Exercise brief:
Given the records below, pull every line with the word "cases" into the answer.

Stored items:
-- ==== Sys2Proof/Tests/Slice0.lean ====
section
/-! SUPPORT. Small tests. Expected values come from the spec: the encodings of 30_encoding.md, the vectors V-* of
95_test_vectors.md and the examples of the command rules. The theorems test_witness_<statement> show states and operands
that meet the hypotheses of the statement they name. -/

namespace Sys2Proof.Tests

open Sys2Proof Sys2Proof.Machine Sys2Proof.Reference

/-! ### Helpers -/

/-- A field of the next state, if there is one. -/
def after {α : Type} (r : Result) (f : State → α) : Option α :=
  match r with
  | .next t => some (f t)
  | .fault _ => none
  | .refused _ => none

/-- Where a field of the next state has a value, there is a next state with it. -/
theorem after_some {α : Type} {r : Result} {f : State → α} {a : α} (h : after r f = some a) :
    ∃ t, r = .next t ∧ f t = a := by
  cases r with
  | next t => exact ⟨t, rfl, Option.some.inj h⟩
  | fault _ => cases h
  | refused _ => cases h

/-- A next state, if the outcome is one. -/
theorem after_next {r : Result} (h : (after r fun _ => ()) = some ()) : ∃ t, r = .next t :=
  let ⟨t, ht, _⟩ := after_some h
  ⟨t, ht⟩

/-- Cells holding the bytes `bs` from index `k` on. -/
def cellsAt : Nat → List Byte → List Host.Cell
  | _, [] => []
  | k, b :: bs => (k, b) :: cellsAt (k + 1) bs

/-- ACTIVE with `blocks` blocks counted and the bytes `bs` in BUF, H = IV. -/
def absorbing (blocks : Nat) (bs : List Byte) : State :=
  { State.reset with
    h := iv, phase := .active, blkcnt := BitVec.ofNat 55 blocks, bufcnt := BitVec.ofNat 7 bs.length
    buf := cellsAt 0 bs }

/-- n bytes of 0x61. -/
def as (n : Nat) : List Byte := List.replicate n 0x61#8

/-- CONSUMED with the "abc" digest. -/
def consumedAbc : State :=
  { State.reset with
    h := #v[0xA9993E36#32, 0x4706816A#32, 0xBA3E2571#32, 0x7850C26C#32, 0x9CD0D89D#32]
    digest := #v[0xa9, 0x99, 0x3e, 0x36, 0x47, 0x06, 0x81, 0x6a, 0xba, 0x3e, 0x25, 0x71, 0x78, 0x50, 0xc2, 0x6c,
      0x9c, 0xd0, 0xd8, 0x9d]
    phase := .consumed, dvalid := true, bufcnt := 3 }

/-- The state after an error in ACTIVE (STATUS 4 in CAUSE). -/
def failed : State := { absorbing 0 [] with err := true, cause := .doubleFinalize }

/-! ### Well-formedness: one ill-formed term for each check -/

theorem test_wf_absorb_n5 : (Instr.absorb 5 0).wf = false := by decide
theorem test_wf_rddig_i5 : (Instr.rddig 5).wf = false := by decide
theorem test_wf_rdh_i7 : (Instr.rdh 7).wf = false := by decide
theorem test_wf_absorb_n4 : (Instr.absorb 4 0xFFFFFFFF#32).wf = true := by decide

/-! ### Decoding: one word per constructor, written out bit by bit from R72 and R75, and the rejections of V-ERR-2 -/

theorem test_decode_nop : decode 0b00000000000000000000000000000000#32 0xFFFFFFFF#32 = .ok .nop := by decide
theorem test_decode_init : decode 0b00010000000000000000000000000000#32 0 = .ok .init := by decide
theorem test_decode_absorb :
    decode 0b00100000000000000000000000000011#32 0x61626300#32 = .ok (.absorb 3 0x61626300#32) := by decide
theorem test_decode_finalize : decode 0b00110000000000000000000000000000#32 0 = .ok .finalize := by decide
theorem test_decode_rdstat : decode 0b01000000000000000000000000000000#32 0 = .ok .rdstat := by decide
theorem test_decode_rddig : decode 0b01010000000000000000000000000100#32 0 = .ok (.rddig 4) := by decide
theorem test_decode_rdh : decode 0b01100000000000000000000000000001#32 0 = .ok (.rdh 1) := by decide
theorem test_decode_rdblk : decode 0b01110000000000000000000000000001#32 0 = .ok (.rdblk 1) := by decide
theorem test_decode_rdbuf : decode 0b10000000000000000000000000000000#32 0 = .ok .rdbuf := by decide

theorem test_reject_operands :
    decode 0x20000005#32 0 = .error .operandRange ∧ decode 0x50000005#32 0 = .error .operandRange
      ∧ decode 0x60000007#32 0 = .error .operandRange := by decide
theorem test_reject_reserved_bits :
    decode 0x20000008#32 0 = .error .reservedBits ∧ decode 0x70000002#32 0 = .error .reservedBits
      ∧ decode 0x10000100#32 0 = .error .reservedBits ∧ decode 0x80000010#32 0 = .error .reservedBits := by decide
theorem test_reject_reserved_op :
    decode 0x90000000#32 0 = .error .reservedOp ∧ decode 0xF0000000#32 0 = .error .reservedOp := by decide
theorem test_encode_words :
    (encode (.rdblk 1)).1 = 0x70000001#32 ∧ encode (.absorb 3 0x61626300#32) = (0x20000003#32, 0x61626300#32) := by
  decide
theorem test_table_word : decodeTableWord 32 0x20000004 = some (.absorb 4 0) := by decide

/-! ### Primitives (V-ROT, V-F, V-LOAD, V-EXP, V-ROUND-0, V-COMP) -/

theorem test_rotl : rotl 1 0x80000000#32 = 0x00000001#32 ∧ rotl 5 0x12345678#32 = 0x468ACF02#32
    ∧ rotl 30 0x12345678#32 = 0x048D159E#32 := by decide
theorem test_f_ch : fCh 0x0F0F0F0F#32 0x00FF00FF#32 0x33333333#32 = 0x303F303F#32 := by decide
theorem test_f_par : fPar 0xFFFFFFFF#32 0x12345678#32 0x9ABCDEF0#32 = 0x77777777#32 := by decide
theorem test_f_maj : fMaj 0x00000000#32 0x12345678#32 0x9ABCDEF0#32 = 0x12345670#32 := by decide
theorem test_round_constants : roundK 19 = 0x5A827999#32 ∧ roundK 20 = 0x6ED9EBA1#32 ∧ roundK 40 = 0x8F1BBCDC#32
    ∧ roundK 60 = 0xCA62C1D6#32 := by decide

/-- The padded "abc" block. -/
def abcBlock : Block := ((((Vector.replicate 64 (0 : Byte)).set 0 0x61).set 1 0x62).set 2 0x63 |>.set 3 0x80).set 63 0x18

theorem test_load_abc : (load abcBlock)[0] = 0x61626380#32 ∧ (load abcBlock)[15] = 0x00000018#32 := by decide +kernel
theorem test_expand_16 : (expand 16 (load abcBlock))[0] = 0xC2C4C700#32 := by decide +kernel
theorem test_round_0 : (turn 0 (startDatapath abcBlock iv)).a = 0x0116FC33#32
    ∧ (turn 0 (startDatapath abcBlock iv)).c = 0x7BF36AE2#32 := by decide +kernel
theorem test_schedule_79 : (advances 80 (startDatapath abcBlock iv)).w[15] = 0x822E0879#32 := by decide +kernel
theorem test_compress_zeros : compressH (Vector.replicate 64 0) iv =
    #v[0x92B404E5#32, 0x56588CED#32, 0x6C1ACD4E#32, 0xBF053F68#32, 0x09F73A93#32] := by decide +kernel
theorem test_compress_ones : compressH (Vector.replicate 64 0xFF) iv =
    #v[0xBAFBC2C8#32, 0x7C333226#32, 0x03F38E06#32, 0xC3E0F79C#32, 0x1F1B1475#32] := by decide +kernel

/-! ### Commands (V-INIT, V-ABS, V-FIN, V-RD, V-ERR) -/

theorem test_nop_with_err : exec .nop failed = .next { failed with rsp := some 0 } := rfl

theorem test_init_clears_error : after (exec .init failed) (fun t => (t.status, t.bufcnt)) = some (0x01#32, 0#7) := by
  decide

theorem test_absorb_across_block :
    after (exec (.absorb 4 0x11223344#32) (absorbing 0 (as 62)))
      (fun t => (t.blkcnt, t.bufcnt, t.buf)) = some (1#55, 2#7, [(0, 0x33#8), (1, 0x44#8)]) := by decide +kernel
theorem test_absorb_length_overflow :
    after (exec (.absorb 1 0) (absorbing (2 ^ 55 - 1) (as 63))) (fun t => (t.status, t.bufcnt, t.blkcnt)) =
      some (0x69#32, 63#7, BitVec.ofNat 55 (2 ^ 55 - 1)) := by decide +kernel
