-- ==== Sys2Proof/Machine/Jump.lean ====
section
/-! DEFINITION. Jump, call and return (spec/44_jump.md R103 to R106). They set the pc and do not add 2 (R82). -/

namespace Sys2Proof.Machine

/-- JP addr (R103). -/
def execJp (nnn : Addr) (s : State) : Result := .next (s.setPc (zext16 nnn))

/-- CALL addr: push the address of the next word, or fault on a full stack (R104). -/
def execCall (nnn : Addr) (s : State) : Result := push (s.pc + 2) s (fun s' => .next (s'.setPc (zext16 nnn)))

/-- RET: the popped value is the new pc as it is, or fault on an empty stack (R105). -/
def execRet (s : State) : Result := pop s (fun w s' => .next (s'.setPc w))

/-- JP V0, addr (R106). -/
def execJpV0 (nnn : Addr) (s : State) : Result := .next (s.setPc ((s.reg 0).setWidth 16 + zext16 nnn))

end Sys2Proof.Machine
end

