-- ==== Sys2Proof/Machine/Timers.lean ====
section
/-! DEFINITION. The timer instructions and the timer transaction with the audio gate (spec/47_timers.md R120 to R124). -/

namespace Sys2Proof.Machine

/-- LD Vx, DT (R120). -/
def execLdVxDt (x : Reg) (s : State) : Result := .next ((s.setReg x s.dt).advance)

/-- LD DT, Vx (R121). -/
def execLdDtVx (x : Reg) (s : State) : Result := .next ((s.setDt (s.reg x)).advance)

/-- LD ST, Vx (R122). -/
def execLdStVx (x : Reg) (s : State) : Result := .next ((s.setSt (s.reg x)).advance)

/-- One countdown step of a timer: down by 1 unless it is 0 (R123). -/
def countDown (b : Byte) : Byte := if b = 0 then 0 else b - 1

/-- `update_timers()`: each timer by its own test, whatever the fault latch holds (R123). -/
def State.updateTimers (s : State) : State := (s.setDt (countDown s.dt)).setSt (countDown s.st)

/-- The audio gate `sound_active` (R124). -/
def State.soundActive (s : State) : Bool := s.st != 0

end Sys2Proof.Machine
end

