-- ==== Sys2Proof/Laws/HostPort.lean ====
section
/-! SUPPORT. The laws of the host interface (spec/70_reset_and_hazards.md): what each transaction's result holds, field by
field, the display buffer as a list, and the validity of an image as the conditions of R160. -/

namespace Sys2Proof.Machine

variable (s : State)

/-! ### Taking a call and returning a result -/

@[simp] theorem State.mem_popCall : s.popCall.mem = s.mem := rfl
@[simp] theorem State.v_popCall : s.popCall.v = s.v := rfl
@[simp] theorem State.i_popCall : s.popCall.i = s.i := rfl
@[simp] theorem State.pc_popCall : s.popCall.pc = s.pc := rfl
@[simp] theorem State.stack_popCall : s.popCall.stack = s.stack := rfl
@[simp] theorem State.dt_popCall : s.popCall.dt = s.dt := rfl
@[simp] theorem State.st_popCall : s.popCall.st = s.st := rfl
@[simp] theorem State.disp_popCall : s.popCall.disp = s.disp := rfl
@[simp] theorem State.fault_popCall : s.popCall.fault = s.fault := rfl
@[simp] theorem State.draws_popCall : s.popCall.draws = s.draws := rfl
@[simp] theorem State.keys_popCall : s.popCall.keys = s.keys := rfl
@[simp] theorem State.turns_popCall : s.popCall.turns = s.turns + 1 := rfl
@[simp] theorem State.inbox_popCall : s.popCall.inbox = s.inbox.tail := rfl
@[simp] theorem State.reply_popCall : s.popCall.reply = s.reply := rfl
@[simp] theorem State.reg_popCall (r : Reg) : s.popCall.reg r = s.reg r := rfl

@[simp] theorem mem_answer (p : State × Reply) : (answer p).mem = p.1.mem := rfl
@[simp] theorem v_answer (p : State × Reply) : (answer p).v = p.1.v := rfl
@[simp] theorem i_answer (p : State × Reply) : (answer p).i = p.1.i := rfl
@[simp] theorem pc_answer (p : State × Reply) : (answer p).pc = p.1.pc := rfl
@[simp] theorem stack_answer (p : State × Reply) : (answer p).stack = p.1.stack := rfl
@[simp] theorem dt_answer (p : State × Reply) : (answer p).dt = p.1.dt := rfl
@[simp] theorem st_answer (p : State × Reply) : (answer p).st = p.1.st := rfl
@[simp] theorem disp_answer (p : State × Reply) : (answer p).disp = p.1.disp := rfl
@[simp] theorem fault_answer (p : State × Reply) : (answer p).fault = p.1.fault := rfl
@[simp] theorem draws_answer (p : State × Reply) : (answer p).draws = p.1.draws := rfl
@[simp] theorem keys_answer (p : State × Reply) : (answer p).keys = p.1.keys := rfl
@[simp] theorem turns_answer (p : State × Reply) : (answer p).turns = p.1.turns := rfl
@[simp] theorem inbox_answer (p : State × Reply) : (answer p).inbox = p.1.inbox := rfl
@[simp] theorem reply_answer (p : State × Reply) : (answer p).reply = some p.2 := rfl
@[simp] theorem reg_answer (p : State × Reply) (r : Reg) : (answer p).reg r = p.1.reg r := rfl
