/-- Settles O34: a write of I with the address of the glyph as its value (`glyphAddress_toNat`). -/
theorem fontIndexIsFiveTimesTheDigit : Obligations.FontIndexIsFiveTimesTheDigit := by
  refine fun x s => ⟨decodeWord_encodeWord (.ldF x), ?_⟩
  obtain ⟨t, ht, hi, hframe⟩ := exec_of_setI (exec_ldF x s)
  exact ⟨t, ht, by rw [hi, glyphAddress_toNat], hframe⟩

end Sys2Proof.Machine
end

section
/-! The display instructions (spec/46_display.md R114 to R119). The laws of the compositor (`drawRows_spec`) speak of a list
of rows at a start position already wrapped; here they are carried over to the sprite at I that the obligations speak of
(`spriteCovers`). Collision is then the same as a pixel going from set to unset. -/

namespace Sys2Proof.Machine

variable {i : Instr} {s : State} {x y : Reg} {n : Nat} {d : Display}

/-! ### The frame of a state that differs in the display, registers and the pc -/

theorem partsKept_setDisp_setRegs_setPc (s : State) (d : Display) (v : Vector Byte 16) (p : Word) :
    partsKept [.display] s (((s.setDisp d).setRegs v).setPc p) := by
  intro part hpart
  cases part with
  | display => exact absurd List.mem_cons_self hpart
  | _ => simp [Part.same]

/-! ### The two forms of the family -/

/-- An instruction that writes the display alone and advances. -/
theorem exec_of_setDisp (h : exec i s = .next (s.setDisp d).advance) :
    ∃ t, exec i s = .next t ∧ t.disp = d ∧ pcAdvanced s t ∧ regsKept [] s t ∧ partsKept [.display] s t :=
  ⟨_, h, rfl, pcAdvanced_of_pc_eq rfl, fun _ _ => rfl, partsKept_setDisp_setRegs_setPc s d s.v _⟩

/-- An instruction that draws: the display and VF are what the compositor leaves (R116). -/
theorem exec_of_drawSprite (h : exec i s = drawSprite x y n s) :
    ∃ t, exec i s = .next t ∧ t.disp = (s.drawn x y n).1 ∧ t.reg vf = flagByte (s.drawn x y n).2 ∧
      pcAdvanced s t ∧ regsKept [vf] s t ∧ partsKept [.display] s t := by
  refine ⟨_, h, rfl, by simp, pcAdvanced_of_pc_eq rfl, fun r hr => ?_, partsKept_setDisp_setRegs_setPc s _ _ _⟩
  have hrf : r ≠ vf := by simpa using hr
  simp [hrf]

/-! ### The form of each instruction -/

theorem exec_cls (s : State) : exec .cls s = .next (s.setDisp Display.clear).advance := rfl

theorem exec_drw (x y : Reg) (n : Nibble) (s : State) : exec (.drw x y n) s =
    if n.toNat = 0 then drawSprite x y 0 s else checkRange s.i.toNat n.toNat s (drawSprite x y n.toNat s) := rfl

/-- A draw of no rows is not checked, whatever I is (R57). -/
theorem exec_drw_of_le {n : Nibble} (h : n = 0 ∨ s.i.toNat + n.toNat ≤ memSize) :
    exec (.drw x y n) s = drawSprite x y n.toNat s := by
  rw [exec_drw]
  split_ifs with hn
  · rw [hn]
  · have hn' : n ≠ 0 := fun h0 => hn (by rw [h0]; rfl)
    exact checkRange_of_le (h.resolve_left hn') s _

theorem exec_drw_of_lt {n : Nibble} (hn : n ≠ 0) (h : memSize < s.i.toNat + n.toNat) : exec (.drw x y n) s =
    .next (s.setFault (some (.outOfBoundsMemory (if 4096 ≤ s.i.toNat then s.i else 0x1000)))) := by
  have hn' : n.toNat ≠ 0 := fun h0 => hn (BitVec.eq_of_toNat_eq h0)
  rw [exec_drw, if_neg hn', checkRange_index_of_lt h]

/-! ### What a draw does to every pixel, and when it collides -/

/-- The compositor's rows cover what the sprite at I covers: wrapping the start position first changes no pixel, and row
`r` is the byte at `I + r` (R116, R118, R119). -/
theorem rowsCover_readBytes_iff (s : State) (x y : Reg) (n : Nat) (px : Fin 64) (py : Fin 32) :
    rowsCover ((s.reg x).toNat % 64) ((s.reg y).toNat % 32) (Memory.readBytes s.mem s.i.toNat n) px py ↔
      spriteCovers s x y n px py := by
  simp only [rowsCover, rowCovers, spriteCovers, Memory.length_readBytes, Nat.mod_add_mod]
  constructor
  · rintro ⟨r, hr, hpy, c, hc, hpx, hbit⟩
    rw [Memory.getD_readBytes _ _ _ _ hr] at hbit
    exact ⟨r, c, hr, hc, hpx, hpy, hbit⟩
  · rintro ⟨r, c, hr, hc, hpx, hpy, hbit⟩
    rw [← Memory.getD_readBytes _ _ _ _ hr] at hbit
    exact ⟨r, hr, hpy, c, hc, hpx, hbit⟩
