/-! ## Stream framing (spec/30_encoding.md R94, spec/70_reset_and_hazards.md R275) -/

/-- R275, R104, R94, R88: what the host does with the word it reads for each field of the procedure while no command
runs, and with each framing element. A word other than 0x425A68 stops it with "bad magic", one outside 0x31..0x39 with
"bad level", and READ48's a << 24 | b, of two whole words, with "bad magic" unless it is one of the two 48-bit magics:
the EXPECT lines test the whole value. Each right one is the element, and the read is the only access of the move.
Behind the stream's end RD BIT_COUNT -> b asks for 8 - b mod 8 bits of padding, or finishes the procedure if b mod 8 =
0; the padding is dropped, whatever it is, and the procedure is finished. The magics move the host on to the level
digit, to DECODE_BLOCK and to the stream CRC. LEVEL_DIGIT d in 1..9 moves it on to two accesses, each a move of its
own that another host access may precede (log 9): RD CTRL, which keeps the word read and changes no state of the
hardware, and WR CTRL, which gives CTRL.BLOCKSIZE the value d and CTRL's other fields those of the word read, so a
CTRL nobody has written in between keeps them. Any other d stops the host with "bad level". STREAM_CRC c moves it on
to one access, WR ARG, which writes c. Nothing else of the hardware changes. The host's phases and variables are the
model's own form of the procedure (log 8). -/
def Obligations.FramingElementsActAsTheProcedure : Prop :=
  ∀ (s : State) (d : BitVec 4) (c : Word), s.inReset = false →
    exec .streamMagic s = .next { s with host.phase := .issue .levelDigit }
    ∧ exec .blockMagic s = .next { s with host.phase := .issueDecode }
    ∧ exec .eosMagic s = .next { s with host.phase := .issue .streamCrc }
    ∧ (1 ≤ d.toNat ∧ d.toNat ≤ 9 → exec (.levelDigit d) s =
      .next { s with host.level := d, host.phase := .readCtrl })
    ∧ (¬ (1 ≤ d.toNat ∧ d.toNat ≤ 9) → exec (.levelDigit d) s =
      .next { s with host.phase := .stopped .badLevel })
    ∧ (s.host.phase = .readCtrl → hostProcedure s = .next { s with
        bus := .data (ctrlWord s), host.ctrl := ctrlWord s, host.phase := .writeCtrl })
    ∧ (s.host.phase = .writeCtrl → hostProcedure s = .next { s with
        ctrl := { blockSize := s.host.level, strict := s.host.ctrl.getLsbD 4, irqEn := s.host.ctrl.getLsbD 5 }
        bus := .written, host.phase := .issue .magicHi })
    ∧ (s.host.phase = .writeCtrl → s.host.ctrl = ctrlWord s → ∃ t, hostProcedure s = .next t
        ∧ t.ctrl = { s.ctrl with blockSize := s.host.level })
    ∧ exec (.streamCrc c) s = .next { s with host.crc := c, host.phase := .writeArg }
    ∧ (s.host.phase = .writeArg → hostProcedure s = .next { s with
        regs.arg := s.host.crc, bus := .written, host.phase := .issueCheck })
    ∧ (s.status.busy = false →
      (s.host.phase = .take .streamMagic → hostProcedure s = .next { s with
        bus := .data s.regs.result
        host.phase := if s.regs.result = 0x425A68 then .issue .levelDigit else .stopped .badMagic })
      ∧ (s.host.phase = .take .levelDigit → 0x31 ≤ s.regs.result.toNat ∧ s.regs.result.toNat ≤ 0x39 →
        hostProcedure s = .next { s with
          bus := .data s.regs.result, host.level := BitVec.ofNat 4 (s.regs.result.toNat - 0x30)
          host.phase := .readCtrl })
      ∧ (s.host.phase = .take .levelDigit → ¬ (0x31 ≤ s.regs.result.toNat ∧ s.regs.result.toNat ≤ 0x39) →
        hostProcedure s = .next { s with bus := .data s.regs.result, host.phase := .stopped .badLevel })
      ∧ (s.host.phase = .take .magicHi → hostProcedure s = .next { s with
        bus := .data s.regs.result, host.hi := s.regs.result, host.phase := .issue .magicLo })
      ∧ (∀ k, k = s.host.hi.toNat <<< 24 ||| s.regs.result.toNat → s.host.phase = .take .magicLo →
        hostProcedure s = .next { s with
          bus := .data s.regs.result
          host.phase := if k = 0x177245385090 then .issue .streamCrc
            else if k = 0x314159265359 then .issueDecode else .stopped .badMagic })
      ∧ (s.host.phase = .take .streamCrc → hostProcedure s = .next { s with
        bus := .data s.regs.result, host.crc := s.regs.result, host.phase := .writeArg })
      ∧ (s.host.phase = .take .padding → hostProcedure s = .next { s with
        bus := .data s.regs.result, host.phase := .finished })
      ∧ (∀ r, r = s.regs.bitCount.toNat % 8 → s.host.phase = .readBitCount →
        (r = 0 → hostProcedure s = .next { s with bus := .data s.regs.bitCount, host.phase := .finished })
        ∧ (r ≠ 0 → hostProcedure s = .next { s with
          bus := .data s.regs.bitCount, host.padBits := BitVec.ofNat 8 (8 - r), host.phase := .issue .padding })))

Solution to the exercise:
  cases r with
  | fault _ => cases h
  | refused _ => cases h
  cases part with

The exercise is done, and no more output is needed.